A well-designed database provides several benefits:
- The database structure is easy to modify and maintain. Workflows rarely stay the same forever–you’ll likely have to make some adjustments to your core relational data model in the future. Fortunately, a well-designed database ensures that any modifications you make to fields in one table will not adversely affect other tables.
- It’s easier to find the information that you need. With a consistent, logical database structure (that avoids duplicate fields and tables), it’s much easier to query your database.
- You can avoid redundant, duplicate, and invalid data. This data can undermine the validity of your database, but you can design your relational database to minimize the risks posed by low-quality data.
- You can avoid situations where you are missing required data. If you can identify ahead of time which types of data are most critical to your workflow, you can structure your database in such a way that it enforces proper data entry, or alerts users when records are missing critical data.
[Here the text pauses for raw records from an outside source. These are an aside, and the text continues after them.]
/-- What an ANNOUNCE leaves that pops a record at its own beginning: what the resumption leaves, the segment latched (R121,
R123; log 39). -/
theorem announce_returns {k : Nat} {z : Context} {r : ReturnRecord} (ht : Taken s e .call 10)
    (hc : (s.call e.index).context = some k) (hr : (s.context k).running = true)
    (ha : (s.dropEntry e).announce k (callSegment e.snapshot) =
      (.ok, ((s.dropEntry e).setContext k z).control k (.resume r)))
    (hz : z.call = e.index) (hb : s.binding z.channel = some k) :
    ∃ t, exec .announce s = .next t ∧
      t.call e.index =
        { (s.call e.index).done (e.answer .ok) with
          announcement := callSegment e.snapshot, context := (t.call e.index).context } ∧
      ControlLeaves s t e.index k z (.resume r) ∧ t.intake = s.intake.tail ∧ CallsBut e.index s t ∧ ContextsBut k s t ∧
      Changes ([.intake, .calls, .passCount] ++ asking) s t := by
  have hk := ht.1.kind
  have hbody := announceBody_accepted (s := s.dropEntry e) (by simp [hk, hc]) (by simpa using hr) ha
  have hbefore : Changes [.intake, .calls, .contexts] s ((s.dropEntry e).setContext k z) := by
    simp (maxDischargeDepth := 40) [Changes.refl, hk]
  have hctl := controlled_control (k := k) ((s.dropEntry e).setContext k z) (.resume r) (by simpa using hz)
    (ch := z.channel) (by simp)
  obtain ⟨kept, hits⟩ : ∃ kept, (((s.dropEntry e).setContext k z).control k (.resume r)).call e.index =
      { (s.dropEntry e).call e.index with context := kept } := ⟨_, hctl.itsCall⟩
  have hafter := State.control_frame ((s.dropEntry e).setContext k z) k (.resume r)
  refine ⟨_, callCommand_taken ht hbody, ?_, ?_, ?_, fun d hd => ?_, fun j hj => ?_, ?_⟩
  · simp [hits, hk, Call.done]
  · refine ⟨(s.dropEntry e).setContext k z, by simp, by simpa using hb, by simp [hk, hc], events_agree hbefore (by decide),
      samePosting_of_changes hbefore (by decide) (by decide) (by decide), hbefore.keeps .library (by decide),
      hbefore.keeps .feeds (by decide), ?_, fun d hd => ?_, ?_, ?_, ?_⟩
    · simp
    · simp [hctl.calls d hd, hd]
    · simp [hits]
    · simp [hits]
    · simp
  · simp
  · simp [hctl.calls d hd, hd]
  · simp [hctl.contexts j hj, hj]
  · exact State.frame_answered _ _ _ (frame_setCall ((hbefore.mono (by decide)).trans (hafter.mono (by decide))) _ _
      (by decide)) (by decide) (by decide)
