/-! ## The step -/

/-- While a command executes the step is the micro-operation that `PHASE` selects, which is the step of
the engine alone; in `IDLE` and
`HALT` it is the host's oldest transaction, taken off the list; with none left the machine waits; a
transaction of the reserved kind has no meaning (rules R33, R70, R98, R223). The list of transactions
and the wait are the model's own (log entries 10, 19 and 20). -/
def Obligations.StepRunsTheDecodedInstruction : Prop :=
  ∀ s : State, Params.admitted s.m = true →
    (s.phase.busy = true →
      ∀ i : Instr, decode (.u s.phase.code) = .ok i → step s = exec i s) ∧
    (s.phase.busy = false →
      ∀ (t : Txn) (rest : List Txn) (i : Instr), s.pending = t :: rest → decodeHost t = .ok i →
        step s = exec i { s with pending := rest }) ∧
    (s.phase.busy = false → s.pending = [] → step s = .next s) ∧
    (s.phase.busy = false →
      ∀ (t : Txn) (rest : List Txn), s.pending = t :: rest → t.kind = 0b11#2 →
        step s = .refused .reservedKind) ∧
    (s.phase.busy = true →
      step s = s.withEngine s.reply (s.toEngine.micro Arith.binary64))

/-- Rules R9, R247 and R251: an instance whose `M` is not admitted has no steps and no instruction
has a meaning in it; `M` is admitted when it is 0 or 2 to 255, and an engine is built from a raw
length exactly when that is `2^M` for such an `M`. That an instance that should not exist refuses
every step is the model's choice (log entry 21). -/
def Obligations.UnadmittedLengthsAreRefused : Prop :=
  (∀ m : Nat, Params.admitted m = true ↔ m = 0 ∨ 2 ≤ m ∧ m ≤ 255) ∧
  (∀ s : State, Params.admitted s.m = false →
    step s = .refused .badConfiguration ∧ ∀ i : Instr, exec i s = .refused .badConfiguration) ∧
  (∀ (n : Nat) (preload : Bool),
    (∀ m : Nat, n = 2 ^ m → (m = 0 ∨ 2 ≤ m ∧ m ≤ 255) →
      buildEngine Arith.binary64 n preload = .next (Engine.resetOf Arith.binary64 m preload 0)) ∧
    ((¬∃ m : Nat, n = 2 ^ m ∧ (m = 0 ∨ 2 ≤ m ∧ m ≤ 255)) →
      buildEngine Arith.binary64 n preload = .refused .badConfiguration))

/-! ## Invariant and progress -/

/-- What reset leaves, where the spec gives a value (rules R41, R280). -/
def Obligations.ResetStateIsAsSpecified : Prop :=
  ∀ (m : Nat) (preload : Bool),
    let s := State.ofReset m preload
    s.m = m ∧ s.preload = preload ∧ s.phase = .idle ∧ s.err = .none ∧
    s.sinv = preload ∧ s.brv = preload ∧
    (∀ a, s.x.read a = none ∧ s.y.read a = none) ∧
    (preload = true →
      (∀ i < Params.sineLen m, s.sintbl.read i = some (Sine.sinval m i)) ∧
      (∀ i < Params.len m, s.bitrev.read i = some (rev m i)))

/-- Every admitted instance meets the invariant at reset. -/
def Obligations.ResetMeetsTheInvariant : Prop :=
  ∀ (m : Nat) (preload : Bool), Params.admitted m = true → (State.ofReset m preload).Inv

/-- Every step keeps the invariant: canonical memories, the tables' contract contents whenever they
are valid (rules R126, R146), `ERR` non-zero exactly in `HALT` (rule R42), the counters in their
ranges (rule R209), the buffers populated throughout a transform (rule R174). -/
def Obligations.StepKeepsTheInvariant : Prop :=
  ∀ s t : State, s.Inv → step s = .next t → t.Inv

/-- Rules R245, R249 and R263: once a command has started no step faults, stops or is refused, and the
host sees nothing until it ends. -/
def Obligations.RunningCommandsNeverStop : Prop :=
  ∀ s : State, s.Inv → s.phase.busy = true →
    ∃ t : State, step s = .next t ∧ t.err = .none ∧ t.phase ≠ .halt ∧
      t.pending = s.pending ∧ t.reply = s.reply

/-- Every micro-operation of a running command brings its end exactly one step nearer, over any
number type (rule R300). -/
def Obligations.EveryMicroOperationCountsDown : Prop :=
  ∀ (α : Type) (A : Arith α) (e : Engine α), e.Inv A → e.phase.busy = true →
    ∃ e' : Engine α, e.micro A = .next e' ∧ e'.Inv A ∧ e'.remaining + 1 = e.remaining ∧
      (e'.remaining = 0 ↔ e'.phase = .idle)

/-- The number of micro-operations of each command (rule R300), over any number type: after exactly
that many, and not before, the engine is idle without a fault. -/
def Obligations.CommandsTakeTheirCountOfSteps : Prop :=
  ∀ (α : Type) (A : Arith α) (e e1 : Engine α) (n : Nat), e.Inv A → e.phase = .idle →
    (e1 = e.startMksin ∧ n = e.len + e.quarter ∨
      e1 = e.startMkbrev ∧ n = e.len ∨
      e.startXform .inv = .next e1 ∧ e1.phase = .perm ∧ n = 2 * e.len - 1 + e.m * e.len / 2 ∨
      e.startXform .fwd = .next e1 ∧ e1.phase = .perm ∧ n = 3 * e.len - 1 + e.m * e.len / 2) →
    (∃ e2 : Engine α, e1.run A n = .next e2 ∧ e2.phase = .idle ∧ e2.err = .none) ∧
    (∀ k < n, ∃ e2 : Engine α, e1.run A k = .next e2 ∧ e2.phase.busy = true)

/-! ## Commands -/

/-- `MKSIN` and `MKBREV` start their builds, valid tables or not, and change nothing else (rules R123,
R127, R141, R147). The reply is the model's own (log entry 27). -/
def Obligations.TableBuildsStart : Prop :=
  ∀ s : State, Params.admitted s.m = true → s.phase = .idle →
    exec .mksin s = .next { s with si := 0, phase := .sinb, reply := .nothing } ∧
    exec .mkbrev s = .next { s with bi := 0, bj := 0, phase := .brvb, reply := .nothing }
If you build a house without finalizing the blueprints, odds are when it’s finally built the house will have questionable structural integrity. Similarly, taking time to think carefully about the design of your relational database before implementing it can save you a lot of trouble in the long run. In this tutorial, we’ll cover several design principles that you can follow to help you build better databases.
What is a "well-designed" database?
Good database design is important. But what does it actually mean for a database to be well-designed?
Fast fact: The first person to devise an abstract model for database management was Edgar Frank Codd, an English computer scientist who joined IBM in the 1940s.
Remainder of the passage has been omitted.